But I also believed I would never get healthy again.

I remember — once I was starting to regain my health — returning home from a work trip to L.A. As we were nearing our landing spot at JFK, I took a deep breath and thought, “I am glad our plane didn’t crash today.” It’s an awful thing to even think about when you’re cruising at 35,000 feet. But nearly every other time I had gotten on a plane that year, I secretly wished it would go down and put me out of my misery. I hated thinking those thoughts, but I couldn’t help it. I was so profoundly unhappy, and if I couldn’t change my situation myself, maybe a bad case of turbulence or a flock of high-flying pigeons could help me out.

Now, to be clear, I was never suicidal. I never wanted to take my own life. Ever. (Seriously, Mom. I promise.) I just didn’t want to exist anymore. I was in such a state of constant pain and unhappiness from this disease that I did not want to be around anymore.
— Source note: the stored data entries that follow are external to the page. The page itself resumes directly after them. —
-- ==== Sys2Proof/Laws/State.lean ====
section
/-! SUPPORT. One lemma per field and named update of the state, true by rfl, so that no proof unfolds a
record update. -/

namespace Sys2Proof.Machine

variable (s : State)

/-! ### `State.dropWrite` -/

@[simp] theorem State.dropWrite_done : (s.dropWrite).done = s.done := rfl
@[simp] theorem State.dropWrite_err : (s.dropWrite).err = s.err := rfl
@[simp] theorem State.dropWrite_ovr : (s.dropWrite).ovr = true := rfl
@[simp] theorem State.dropWrite_errcode : (s.dropWrite).errcode = s.errcode := rfl
@[simp] theorem State.dropWrite_errcmd : (s.dropWrite).errcmd = s.errcmd := rfl
@[simp] theorem State.dropWrite_ctrl : (s.dropWrite).ctrl = s.ctrl := rfl
@[simp] theorem State.dropWrite_freq : (s.dropWrite).freq = s.freq := rfl
@[simp] theorem State.dropWrite_amp : (s.dropWrite).amp = s.amp := rfl
@[simp] theorem State.dropWrite_dur : (s.dropWrite).dur = s.dur := rfl
@[simp] theorem State.dropWrite_duty : (s.dropWrite).duty = s.duty := rfl
@[simp] theorem State.dropWrite_seed : (s.dropWrite).seed = s.seed := rfl
@[simp] theorem State.dropWrite_period : (s.dropWrite).period = s.period := rfl
@[simp] theorem State.dropWrite_nsamp : (s.dropWrite).nsamp = s.nsamp := rfl
@[simp] theorem State.dropWrite_cyc : (s.dropWrite).cyc = s.cyc := rfl
@[simp] theorem State.dropWrite_prng : (s.dropWrite).prng = s.prng := rfl
@[simp] theorem State.dropWrite_run : (s.dropWrite).run = s.run := rfl
@[simp] theorem State.dropWrite_plat : (s.dropWrite).plat = s.plat := rfl
@[simp] theorem State.dropWrite_gidx : (s.dropWrite).gidx = s.gidx := rfl
@[simp] theorem State.dropWrite_sidx : (s.dropWrite).sidx = s.sidx := rfl
@[simp] theorem State.dropWrite_bph : (s.dropWrite).bph = s.bph := rfl
@[simp] theorem State.dropWrite_out : (s.dropWrite).out = s.out := rfl
@[simp] theorem State.dropWrite_cfg : (s.dropWrite).cfg = s.cfg := rfl
@[simp] theorem State.dropWrite_schedule : (s.dropWrite).schedule = s.schedule := rfl
@[simp] theorem State.dropWrite_outReady : (s.dropWrite).outReady = s.outReady := rfl
@[simp] theorem State.dropWrite_reply : (s.dropWrite).reply = s.reply := rfl

/-! ### `State.accept` -/

@[simp] theorem State.accept_done : (s.accept).done = false := rfl
@[simp] theorem State.accept_err : (s.accept).err = s.err := rfl
@[simp] theorem State.accept_ovr : (s.accept).ovr = s.ovr := rfl
@[simp] theorem State.accept_errcode : (s.accept).errcode = s.errcode := rfl
@[simp] theorem State.accept_errcmd : (s.accept).errcmd = s.errcmd := rfl
@[simp] theorem State.accept_ctrl : (s.accept).ctrl = s.ctrl := rfl
@[simp] theorem State.accept_freq : (s.accept).freq = s.freq := rfl
@[simp] theorem State.accept_amp : (s.accept).amp = s.amp := rfl
@[simp] theorem State.accept_dur : (s.accept).dur = s.dur := rfl
@[simp] theorem State.accept_duty : (s.accept).duty = s.duty := rfl
@[simp] theorem State.accept_seed : (s.accept).seed = s.seed := rfl
@[simp] theorem State.accept_period : (s.accept).period = s.period := rfl
@[simp] theorem State.accept_nsamp : (s.accept).nsamp = s.nsamp := rfl
@[simp] theorem State.accept_cyc : (s.accept).cyc = s.cyc := rfl
@[simp] theorem State.accept_prng : (s.accept).prng = s.prng := rfl
@[simp] theorem State.accept_run : (s.accept).run = s.run := rfl
@[simp] theorem State.accept_plat : (s.accept).plat = s.plat := rfl
@[simp] theorem State.accept_gidx : (s.accept).gidx = s.gidx := rfl
@[simp] theorem State.accept_sidx : (s.accept).sidx = s.sidx := rfl
@[simp] theorem State.accept_bph : (s.accept).bph = s.bph := rfl
@[simp] theorem State.accept_out : (s.accept).out = s.out := rfl
@[simp] theorem State.accept_cfg : (s.accept).cfg = s.cfg := rfl
@[simp] theorem State.accept_schedule : (s.accept).schedule = s.schedule := rfl
@[simp] theorem State.accept_outReady : (s.accept).outReady = s.outReady := rfl
@[simp] theorem State.accept_reply : (s.accept).reply = s.reply := rfl

/-! ### `State.markDone` -/

@[simp] theorem State.markDone_done : (s.markDone).done = true := rfl
@[simp] theorem State.markDone_err : (s.markDone).err = s.err := rfl
@[simp] theorem State.markDone_ovr : (s.markDone).ovr = s.ovr := rfl
@[simp] theorem State.markDone_errcode : (s.markDone).errcode = s.errcode := rfl
@[simp] theorem State.markDone_errcmd : (s.markDone).errcmd = s.errcmd := rfl
@[simp] theorem State.markDone_ctrl : (s.markDone).ctrl = s.ctrl := rfl
@[simp] theorem State.markDone_freq : (s.markDone).freq = s.freq := rfl
@[simp] theorem State.markDone_amp : (s.markDone).amp = s.amp := rfl
@[simp] theorem State.markDone_dur : (s.markDone).dur = s.dur := rfl
@[simp] theorem State.markDone_duty : (s.markDone).duty = s.duty := rfl
@[simp] theorem State.markDone_seed : (s.markDone).seed = s.seed := rfl
@[simp] theorem State.markDone_period : (s.markDone).period = s.period := rfl
@[simp] theorem State.markDone_nsamp : (s.markDone).nsamp = s.nsamp := rfl
@[simp] theorem State.markDone_cyc : (s.markDone).cyc = s.cyc := rfl
@[simp] theorem State.markDone_prng : (s.markDone).prng = s.prng := rfl
@[simp] theorem State.markDone_run : (s.markDone).run = s.run := rfl
@[simp] theorem State.markDone_plat : (s.markDone).plat = s.plat := rfl
@[simp] theorem State.markDone_gidx : (s.markDone).gidx = s.gidx := rfl
@[simp] theorem State.markDone_sidx : (s.markDone).sidx = s.sidx := rfl
@[simp] theorem State.markDone_bph : (s.markDone).bph = s.bph := rfl
@[simp] theorem State.markDone_out : (s.markDone).out = s.out := rfl
@[simp] theorem State.markDone_cfg : (s.markDone).cfg = s.cfg := rfl
@[simp] theorem State.markDone_schedule : (s.markDone).schedule = s.schedule := rfl
@[simp] theorem State.markDone_outReady : (s.markDone).outReady = s.outReady := rfl
@[simp] theorem State.markDone_reply : (s.markDone).reply = s.reply := rfl

/-! ### `State.clearRecord` -/

@[simp] theorem State.clearRecord_done : (s.clearRecord).done = s.done := rfl
@[simp] theorem State.clearRecord_err : (s.clearRecord).err = false := rfl
@[simp] theorem State.clearRecord_ovr : (s.clearRecord).ovr = false := rfl
@[simp] theorem State.clearRecord_errcode : (s.clearRecord).errcode = 0 := rfl
@[simp] theorem State.clearRecord_errcmd : (s.clearRecord).errcmd = 0 := rfl
@[simp] theorem State.clearRecord_ctrl : (s.clearRecord).ctrl = s.ctrl := rfl
@[simp] theorem State.clearRecord_freq : (s.clearRecord).freq = s.freq := rfl
@[simp] theorem State.clearRecord_amp : (s.clearRecord).amp = s.amp := rfl
@[simp] theorem State.clearRecord_dur : (s.clearRecord).dur = s.dur := rfl
@[simp] theorem State.clearRecord_duty : (s.clearRecord).duty = s.duty := rfl
@[simp] theorem State.clearRecord_seed : (s.clearRecord).seed = s.seed := rfl
@[simp] theorem State.clearRecord_period : (s.clearRecord).period = s.period := rfl
@[simp] theorem State.clearRecord_nsamp : (s.clearRecord).nsamp = s.nsamp := rfl
@[simp] theorem State.clearRecord_cyc : (s.clearRecord).cyc = s.cyc := rfl
@[simp] theorem State.clearRecord_prng : (s.clearRecord).prng = s.prng := rfl
@[simp] theorem State.clearRecord_run : (s.clearRecord).run = s.run := rfl
@[simp] theorem State.clearRecord_plat : (s.clearRecord).plat = s.plat := rfl
@[simp] theorem State.clearRecord_gidx : (s.clearRecord).gidx = s.gidx := rfl
@[simp] theorem State.clearRecord_sidx : (s.clearRecord).sidx = s.sidx := rfl
@[simp] theorem State.clearRecord_bph : (s.clearRecord).bph = s.bph := rfl
@[simp] theorem State.clearRecord_out : (s.clearRecord).out = s.out := rfl
@[simp] theorem State.clearRecord_cfg : (s.clearRecord).cfg = s.cfg := rfl
@[simp] theorem State.clearRecord_schedule : (s.clearRecord).schedule = s.schedule := rfl
@[simp] theorem State.clearRecord_outReady : (s.clearRecord).outReady = s.outReady := rfl
@[simp] theorem State.clearRecord_reply : (s.clearRecord).reply = s.reply := rfl

/-! ### `State.startGen` -/

@[simp] theorem State.startGen_done (k : Kind) (p : Word) : (s.startGen k p).done = s.done := rfl
@[simp] theorem State.startGen_err (k : Kind) (p : Word) : (s.startGen k p).err = s.err := rfl
@[simp] theorem State.startGen_ovr (k : Kind) (p : Word) : (s.startGen k p).ovr = s.ovr := rfl
@[simp] theorem State.startGen_errcode (k : Kind) (p : Word) : (s.startGen k p).errcode = s.errcode := rfl
@[simp] theorem State.startGen_errcmd (k : Kind) (p : Word) : (s.startGen k p).errcmd = s.errcmd := rfl
@[simp] theorem State.startGen_ctrl (k : Kind) (p : Word) : (s.startGen k p).ctrl = s.ctrl := rfl
@[simp] theorem State.startGen_freq (k : Kind) (p : Word) : (s.startGen k p).freq = s.freq := rfl
@[simp] theorem State.startGen_amp (k : Kind) (p : Word) : (s.startGen k p).amp = s.amp := rfl
@[simp] theorem State.startGen_dur (k : Kind) (p : Word) : (s.startGen k p).dur = s.dur := rfl
@[simp] theorem State.startGen_duty (k : Kind) (p : Word) : (s.startGen k p).duty = s.duty := rfl
@[simp] theorem State.startGen_seed (k : Kind) (p : Word) : (s.startGen k p).seed = s.seed := rfl
@[simp] theorem State.startGen_period (k : Kind) (p : Word) : (s.startGen k p).period = 0 := rfl
@[simp] theorem State.startGen_nsamp (k : Kind) (p : Word) : (s.startGen k p).nsamp = s.nsamp := rfl
@[simp] theorem State.startGen_cyc (k : Kind) (p : Word) : (s.startGen k p).cyc = s.cyc := rfl
@[simp] theorem State.startGen_prng (k : Kind) (p : Word) : (s.startGen k p).prng = s.prng := rfl
@[simp] theorem State.startGen_run (k : Kind) (p : Word) : (s.startGen k p).run = .gen k := rfl
@[simp] theorem State.startGen_plat (k : Kind) (p : Word) : (s.startGen k p).plat = p := rfl
@[simp] theorem State.startGen_gidx (k : Kind) (p : Word) : (s.startGen k p).gidx = 0 := rfl
@[simp] theorem State.startGen_sidx (k : Kind) (p : Word) : (s.startGen k p).sidx = s.sidx := rfl
@[simp] theorem State.startGen_bph (k : Kind) (p : Word) : (s.startGen k p).bph = s.bph := rfl
@[simp] theorem State.startGen_out (k : Kind) (p : Word) : (s.startGen k p).out = s.out := rfl
@[simp] theorem State.startGen_cfg (k : Kind) (p : Word) : (s.startGen k p).cfg = s.cfg := rfl
@[simp] theorem State.startGen_schedule (k : Kind) (p : Word) : (s.startGen k p).schedule = s.schedule := rfl
@[simp] theorem State.startGen_outReady (k : Kind) (p : Word) : (s.startGen k p).outReady = s.outReady := rfl
@[simp] theorem State.startGen_reply (k : Kind) (p : Word) : (s.startGen k p).reply = s.reply := rfl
It was on that plane that night that I realized I had reached the proverbial light at the end of the tunnel and was ready to move past that seemingly never-ending stretch of darkness I had gone through to get to that point.
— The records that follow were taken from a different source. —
theorem Moved.nsamp (h : Moved s e t) (hreset : ∀ d, e ≠ .reset d) :
    t.nsamp = s.nsamp ∨ (e = .hostWrite 0x004 .word 0x00000020 ∧ s.Ready) := by
  cases h with
  | answered | dropped | illegal | held | consumed | sampled | generated => exact .inl rfl
  | stored | sent | streamed => simp
  | commanded i hb he =>
    by_cases hi : i = .pack
    · subst hi
      exact .inr ⟨rfl, hb, he.resolve_right (by decide)⟩
    · exact .inl (commandEffect_nsamp hi _)
  | wasReset d => exact absurd rfl (hreset d)

/-- Settles O52: the three fields through every move but a reset. -/
theorem cycleIsWrittenByGenerationsOnly : Obligations.CycleIsWrittenByGenerationsOnly := by
  intro s t h hreset
  have hm := step_moved h
  exact ⟨hm.cyc hreset, hm.period hreset, hm.nsamp hreset⟩

end Sys2Proof.Machine
end

section
/-! What the host and the consumer observe: the registers' read values (R21 to R38), the interrupt output
(R42), the stream's ports (R24) and what a reset leaves of them (R44). -/

namespace Sys2Proof.Machine

/-! ### Read values -/

/-- The five flags of `STATUS` at their places (R33), the rest 0. -/
theorem statusWord_bits (s : State) :
    s.statusWord.getLsbD 0 = s.busy ∧ s.statusWord.getLsbD 1 = s.done ∧
    s.statusWord.getLsbD 2 = s.err ∧ s.statusWord.getLsbD 3 = s.ovr ∧
    s.statusWord.getLsbD 4 = s.cycv := by
  simp only [State.statusWord, BitVec.getLsbD_setWidth, BitVec.getLsbD_append, BitVec.getLsbD_ofBool]
  simp

theorem cycv_iff (s : State) : s.cycv = true ↔ s.period ≠ 0 := by simp [State.cycv]

/-- Settles O10: `STATUS` by its bits, the three narrow registers zero-extended, the rest stored whole. -/
theorem registerReadValues : Obligations.RegisterReadValues := by
  intro s
  obtain ⟨hbusy, hdone, herr, hovr, hcycv⟩ := statusWord_bits s
  refine ⟨rfl, ?busy, hdone, herr, hovr, ?cycv, ?upper, ?errcode, ?ctrl, ?duty,
    rfl, rfl, rfl, rfl, rfl, rfl, rfl⟩
  case busy => exact hbusy ▸ State.busy_true_iff
  case cycv => exact hcycv ▸ cycv_iff s
  case upper => exact (BitVec.toNat_setWidth_of_le (by decide)).trans_lt (BitVec.isLt _)
  case errcode => exact BitVec.toNat_setWidth_of_le (by decide)
  case ctrl => exact BitVec.toNat_setWidth_of_le (by decide)
  case duty => exact BitVec.toNat_setWidth_of_le (by decide)

/-! ### Outputs -/

/-- Settles O12: the formula of R42, and clause 4 of R46 for the exclusion. -/
theorem interruptOutputLevel : Obligations.InterruptOutputLevel := by
  refine fun s => ⟨by simp [State.irq, State.ieDone, State.ieErr], fun h ⟨hd, he⟩ => ?_⟩
  rw [(h.doneQuiet hd).2] at he
  cases he

/-- Settles O26: the offered byte in each byte phase. -/
theorem streamPortsOfferTheNextByte : Obligations.StreamPortsOfferTheNextByte :=
  fun _ => ⟨decide_eq_true_iff, offeredByte_low, offeredByte_high⟩

/-! ### Reset -/

/-- With `PERIOD` 0 every entry of the window is masked (R66). -/
theorem window_of_period_zero {s : State} (h : s.period = 0) (i : Nat) : s.window i = 0 := by
  simp [State.window, h]

/-- Every non-zero word is the draw counted one below it. -/
theorem exists_prngOfDraw {w : Word} (h : w ≠ 0) : ∃ d, prngOfDraw d = w := by
  have hw := w.isLt
  have h0 : w.toNat ≠ 0 := by bv_omega
  refine ⟨⟨w.toNat - 1, by omega⟩, BitVec.eq_of_toNat_eq ?_⟩
  rw [prngOfDraw_toNat]
  exact Nat.sub_add_cancel (Nat.pos_of_ne_zero h0)

/-- Settles O43: the fields of the state a reset leaves, read through the registers. -/
theorem resetLeavesTheResetValues : Obligations.ResetLeavesTheResetValues := by
  refine ⟨fun s d => ⟨s.resetBlock d, rfl, fun r => ?_, rfl, rfl, rfl, rfl, rfl, rfl, rfl,
    prngOfDraw_ne_zero d, rfl⟩, fun w => exists_prngOfDraw⟩
  cases r with
  | cycwin i => exact window_of_period_zero rfl i
  | status => simp [State.readReg, State.statusWord, State.busy, State.cycv]
  | id | cmd | errcode | errcmd | ctrl | freq | amp | dur | duty | seed | period | nsamp => rfl

end Sys2Proof.Machine
end

section
/-! The register bus (R61 to R66): which accesses are legal, what a legal read and a legal write answer and
change, and the cycle window. -/

namespace Sys2Proof.Machine

variable {s t : State}

/-! ### The address map -/

/-- A register is mapped at an offset when it stands there and, for a window entry, the RAM has it. -/
theorem regAt_eq_some_iff {d a : Nat} {r : Reg} :
    regAt d a = some r ↔ regAddr r = a ∧ ∀ i, r = .cycwin i → i < d := by
  refine ⟨regAddr_of_regAt, ?_⟩
  rintro ⟨rfl, h⟩
  exact regAt_regAddr h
People talk about the extensive symptoms and side effects of Crohn’s disease — diarrhea, pain, cramping, fatigue, fevers, joint pain — and they’ll usually tack “depression” on there at the end, like it’s something a few Tylenol will help alleviate every few hours. But it’s rarely elaborated upon, and I didn’t fully understand it until I was in it.

For 25 years, I was the happiest person I knew. My hands were in a constant state of “Jazz” and my smile was practically plastered on. I saw the bright side of everything, and my glass wasn’t just half full, it was overflowing (but didn’t make a mess, like all those smoothies on Instagram).

I never thought I would be someone who was depressed. It didn’t even cross my mind.

I had a great job! Lots of friends! A super great boyfriend! A cool apartment in New York City! A pet giraffe!

But I also have Crohn’s. And when this one particular flare-up beat me down so unrelentingly for months, it took a big piece of my soul right down the toilet with it (#poetry). After two decades with this disease, I knew to expect the bloody bathroom visits and the multiple nightly costume changes on account of night sweats, but I did not expect my spirit to quit on me, too.

So this particular flare-up was bad. If you’ve been around for a while, you know that. It kicked my ass and rocked my world and tore me apart. It was so much more than physical.

During those dark days, I completely lost my identity, which was really hard. I was no longer Ali the Editor in Chief (I had unwillingly gone on medical leave from my job), I wasn’t Auntie Ali (I had to miss Tyler’s first birthday party because I was too sick to make the trip to Boston, and when we FaceTimed, I often had to hang up to run for the bathroom), and I certainly wasn’t Ali On The Run (running? I could barely walk, let alone leave the apartment). I felt so lost, so sad, and so completely empty.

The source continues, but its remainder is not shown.